По своему обыкновению, Владимир был в тужурке, наброшенной на плечи, в рубашке с расстегнутым воротом. Студент наш сидел за овальным деревянным столом, который я терялся определить – то ли он письменный, то ли обеденный. На столе высилась стопка писем и еще каких-то бумаг, стоял стакан с остро заточенными карандашами. В центре была разложена шахматная доска с расставленными фигурами. Усадив меня в кресло, Ульянов выслушал рассказ об утреннем визите урядника и пожал плечами.
– А ведь я вам говорил, Николай Афанасьевич. – Он пристально посмотрел на меня и чуть улыбнулся. – Да, судя по вашему виду, разочарованы вы новыми обстоятельствами поболе моего. Что ж поделаешь, я ведь тут привязанный – вот к этому столу, к этой материнской усадьбе, к нашему Кокушкину. И положение мое не позволяет ослушаться совета господина урядника. – Владимир откинулся на спинку стула, сцепил пальцы на затылке, посмотрел вверх. – Хотя, право, жаль, – сказал он задумчиво. – Можно было бы эту партию завершить успешно и противнику нашему мат поставить…
Вдруг он встрепенулся, вскочил, обеспокоенно огляделся по сторонам, словно бы что-то куда-то положил да забыл, куда. Открыл один ящик своего обеденно-письменного стола, потом другой.

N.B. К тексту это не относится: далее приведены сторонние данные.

-- ==== Sys2Proof/Laws/Ops.lean ====
section
/-! SUPPORT. Each shared operation under each of its conditions, said once; callers cite these and do not unfold. -/

namespace Sys2Proof.Machine

theorem emitThen_on {d : Diag} {g : Seg} {k : State → State} {s : State} (h : s.cfg.diagEnable = true) :
    emitThen d g k s = (s.record (.diag d)).goto g := by
  simp [emitThen, emit, h]

theorem emitThen_off {d : Diag} {g : Seg} {k : State → State} {s : State} (h : s.cfg.diagEnable = false) :
    emitThen d g k s = k s := by
  simp [emitThen, h]

theorem admitted_configured {f : State → State} {s : State} (h : s.configured = true) : admitted f s = f s := by
  simp [admitted, h]

theorem admitted_refused {f : State → State} {s : State} (h : s.configured = false) :
    admitted f s = complete .notConfigured 0 s := by
  simp [admitted, h, raise]

theorem pollDone_high {site : Site} {s : State} (h : inputLevel .xferDone s = true) :
    pollDone site s = (pinRead .xferDone s).goto (.xfer .sample site) := by
  simp [pollDone, h]

theorem pollDone_low {site : Site} {s : State} (h : inputLevel .xferDone s = false) :
    pollDone site s = (pinRead .xferDone s).goto (.xfer .repoll site) := by
  simp [pollDone, h]

theorem pollAgain_unbounded {site : Site} {s : State} (h : s.cfg.pollLimit = none) :
    pollAgain site s = pollDone site s := by
  simp [pollAgain, h]

theorem pollAgain_below {site : Site} {s : State} {n : Nat} (h : s.cfg.pollLimit = some n) (hn : s.pollCnt + 1 ≠ n) :
    pollAgain site s = pollDone site { s with pollCnt := s.pollCnt + 1 } := by
  simp [pollAgain, h, hn]

theorem pollAgain_limit {site : Site} {s : State} {n : Nat} (h : s.cfg.pollLimit = some n) (hn : s.pollCnt + 1 = n) :
    pollAgain site s = (pinWrite .sclk false { s with pollCnt := s.pollCnt + 1 }).goto (.timedOut site) := by
  simp [pollAgain, h, hn]

theorem bitDone_more {site : Site} {s : State} (h : s.bitIdx ≠ 0) : bitDone site s = driveBit (s.bitIdx - 1) site s := by
  simp [bitDone, h]

theorem bitDone_last {site : Site} {s : State} (h : s.bitIdx = 0) :
    bitDone site s = exchangeReturned site { s with eng := .idle } := by
  simp [bitDone, h]

theorem frameByteDone_more {c : Caller} {s : State} (h : s.chan.frameIdx ≠ 5) :
    frameByteDone c s = sendFrameByte (s.chan.frameIdx + 1) c s := by
  simp [frameByteDone, h]

theorem frameByteDone_last {c : Caller} {s : State} (h : s.chan.frameIdx = 5) :
    frameByteDone c s = beginWindow c s := by
  simp [frameByteDone, h]

theorem windowLoop_more {c : Caller} {s : State} (h : s.chan.winLeft ≠ 0) :
    windowLoop c s = beginExchange filler (.window c) s := by
  simp only [windowLoop, if_neg h]

theorem windowLoop_end {c : Caller} {s : State} (h : s.chan.winLeft = 0) :
    windowLoop c s = (releaseCS s).goto (.released c) := by
  simp only [windowLoop, if_pos h]

theorem prefixLoop_more {s : State} (h : s.prefixLeft ≠ 0) :
    prefixLoop s = beginExchange filler .prefixByte s := by
  simp only [prefixLoop, if_neg h]

theorem prefixLoop_end {s : State} (h : s.prefixLeft = 0) : prefixLoop s = idleAttempt { s with attempt := 0 } := by
  simp only [prefixLoop, if_pos h]

theorem idleResult_good {r : Byte} {s : State} (h : r = 0x01#8) :
    idleResult r s = opcondAttempt { s with attempt := 0 } := by
  simp only [idleResult, if_pos h]

theorem idleResult_bad {r : Byte} {s : State} (h : r ≠ 0x01#8) :
    idleResult r s = (delay .backoff { s with initPhase := .idleBackoff }).goto .idleBackedOff := by
  simp only [idleResult, if_neg h]

theorem opcondResult_good {r : Byte} {s : State} (h : r = 0x00#8) : opcondResult r s = sendBlocklen s := by
  simp only [opcondResult, if_pos h]

theorem opcondResult_bad {r : Byte} {s : State} (h : r ≠ 0x00#8) :
    opcondResult r s = (delay .backoff { s with initPhase := .opcondBackoff }).goto .opcondBackedOff := by
  simp only [opcondResult, if_neg h]

theorem idleRetry_limit {s : State} (h : s.attempt = s.cfg.idleRetryLimit) :
    idleRetry s = conclude .ok .idleExhausted s := by
  simp only [idleRetry, if_pos h]

theorem idleRetry_again {s : State} (h : s.attempt ≠ s.cfg.idleRetryLimit) : idleRetry s = idleAttempt s := by
  simp only [idleRetry, if_neg h]

theorem opcondRetry_limit {s : State} (h : s.attempt = s.cfg.opcondRetryLimit) :
    opcondRetry s = conclude .ok .opcondExhausted s := by
  simp only [opcondRetry, if_pos h]

theorem opcondRetry_again {s : State} (h : s.attempt ≠ s.cfg.opcondRetryLimit) : opcondRetry s = opcondAttempt s := by
  simp only [opcondRetry, if_neg h]

theorem judgeBlocklen_eq (r : Byte) (s : State) :
    judgeBlocklen r s = conclude .ok (if s.cfg.blocklenCheck && r ≠ 0x00#8 then .blocklenRejected else .ready) s := by
  unfold judgeBlocklen
  split <;> rfl

/-- A line with a steady level does not consult the free value. -/
theorem Line.level_given {l : Line} (h : l.steady ≠ none) (b : Bool) : l.level b = l.level false := by
  unfold Line.level
  cases hs : l.script with
  | nil => cases hd : l.steady with
    | none => exact absurd hd h
    | some v => rfl
  | cons b bs => rfl

@[simp] theorem Line.next_steady (l : Line) : l.next.steady = l.steady := rfl

end Sys2Proof.Machine
end

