-- ==== Sys2Proof/Tests/Slice0.lean ====
section
/-! SUPPORT. Tests: decoding, assembly and single steps against the spec's own tables and vectors (95_test_vectors.md), and for
every obligation with hypotheses a concrete state and operands that meet them. -/

namespace Sys2Proof.Tests

open Sys2Proof.Machine

/-! ### Well-formedness -/

theorem test_fill_is_no_request : Instr.fill.wellFormed = false := by decide

theorem test_goIdleState_is_no_request : Instr.goIdleState.wellFormed = false := by decide

theorem test_sendOpCond_is_no_request : Instr.sendOpCond.wellFormed = false := by decide

theorem test_setBlocklen_is_no_request : (Instr.setBlocklen 512).wellFormed = false := by decide

theorem test_core_requests_are_wellFormed :
    Instr.initBus.wellFormed ∧ Instr.select.wellFormed ∧ Instr.deselect.wellFormed ∧ (Instr.xchg 0xA5).wellFormed ∧
      (Instr.sendCmd 0x40 0 0x95 8).wellFormed ∧ Instr.cardInit.wellFormed := by decide

/-! ### Decoding: words from R81, R83, R85, R87, R97, R98 and vectors D-1 to D-6 -/

theorem test_decode_initBus : decode (0b00000001#8 ++ 0#56) = .ok .initBus := by decide

theorem test_decode_select : decode (0b00000010#8 ++ 0#56) = .ok .select := by decide

theorem test_decode_deselect : decode (0b00000011#8 ++ 0#56) = .ok .deselect := by decide

theorem test_decode_xchg : decode (0b00000100#8 ++ 0#48 ++ 0b10100101#8) = .ok (.xchg 0xA5) := by decide

theorem test_decode_sendCmd :
    decode (0b00000101#8 ++ 0b01010001#8 ++ 0x12345678#32 ++ 0b00000001#8 ++ 0b00001000#8) =
      .ok (.sendCmd 0x51 0x12345678 0x01 0x08) := by decide

theorem test_decode_cardInit : decode (0b00000110#8 ++ 0#56) = .ok .cardInit := by decide

theorem test_decode_fill_word : decode 0x04000000000000FF#64 = .ok (.xchg 0xFF) := by decide

theorem test_decode_goIdleState_word : decode 0x0540000000009508#64 = .ok (.sendCmd 0x40 0 0x95 8) := by decide

theorem test_decode_sendOpCond_word : decode 0x054100000000FF08#64 = .ok (.sendCmd 0x41 0 0xFF 8) := by decide

theorem test_decode_setBlocklen_word : decode 0x055000000200FF08#64 = .ok (.sendCmd 0x50 512 0xFF 8) := by decide

theorem test_decode_reserved_opcodes :
    decode 0#64 = .error (.reservedOpcode 0x00) ∧ decode 0x0700000000000000#64 = .error (.reservedOpcode 0x07) ∧
      decode 0xFF00000000000000#64 = .error (.reservedOpcode 0xFF) := by decide

theorem test_decode_reserved_bits :
    decode 0x0100000000000001#64 = .error (.reservedBits 0x01) ∧
      decode 0x0280000000000000#64 = .error (.reservedBits 0x02) ∧
      decode 0x0300000001000000#64 = .error (.reservedBits 0x03) ∧
      decode 0x04000000000001A5#64 = .error (.reservedBits 0x04) ∧
      decode 0x0600000000000001#64 = .error (.reservedBits 0x06) := by decide

theorem test_decode_all_ones_sendCmd :
    decode 0x05FFFFFFFFFFFFFF#64 = .ok (.sendCmd 0xFF 0xFFFFFFFF 0xFF 0xFF) := by decide

theorem test_decodeTableWord :
    decodeTableWord 64 0x04000000000000A5 = some (.xchg 0xA5) ∧ decodeTableWord 64 0x0700000000000000 = none := by decide

theorem test_encode_words :
    encode (.xchg 0xA5) = 0x04000000000000A5#64 ∧ encode (.sendCmd 0x40 0x12345678 0x95 0) = 0x0540123456789500#64 ∧
      encode (.setBlocklen 512) = 0x055000000200FF08#64 ∧ encode .fill = encode (.xchg 0xFF) := by decide

theorem test_assemble_line : assembleLine "SEND_CMD 0x40, 0, 0x95, 8" = some 0x0540000000009508#64 := by decide

theorem test_assemble_too_wide : assembleLine "XCHG 0x100" = none ∧ assembleLine "XCHG 255" = some 0x04000000000000FF#64 := by
  decide

/-! ### The scanner and the frame: vectors W1 to W4, S-1, S-9, F-4, F-6 -/

theorem test_scan_vectors :
    scan [0xFF, 0x01, 0xFF, 0xFF] = 0x01 ∧ scan [0xFF, 0x01, 0x05, 0xFF] = 0x05 ∧ scan [0xFF, 0xFF, 0xFF, 0xFF] = 0xFF ∧
      scan [] = 0xFF ∧ scan [0x00, 0xFF, 0xFF, 0x3F] = 0x3F := by decide

theorem test_frame_vectors :
    Command.frame ⟨0x51, 0x12345678, 0x00, 8⟩ = [0x51, 0x12, 0x34, 0x56, 0x78, 0x00] ∧
      Command.frame ⟨0x00, 0x80000001, 0x7F, 8⟩ = [0x00, 0x80, 0x00, 0x00, 0x01, 0x7F] := by decide

/-! ### One step at a time -/

/-- The default configuration with its two OPEN parameters given. -/
def cfg : Config := { tSettle := 0, diagEnable := false }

– Уф, вот про это никак нельзя было забыть. – Владимир вытащил из ящика небольшой конверт плотной бумаги и протянул мне. – Здесь деньги, Николай Афанасьевич, пять рублей. Я вам должен. Извольте получить. – Заметив мое движение, которым я и сам не знал, что хотел выразить, разве что некоторое смущение, Ульянов нетерпеливо дернул рукой и повторил: – Извольте получить. Пока не возьмете деньги, никакого дальнейшего разговора у нас с вами не будет.
Сказано это было столь непреклонно, что я тут же принял конверт, испытывая при этом какую-то странную конфузливость. Хотя, честно говоря, ничего конфузного или неделикатного в происходившем не было. Владимир действительно был мне должен, и я потратил на него, в смысле гостиницы и харчей, приблизительно названную им сумму.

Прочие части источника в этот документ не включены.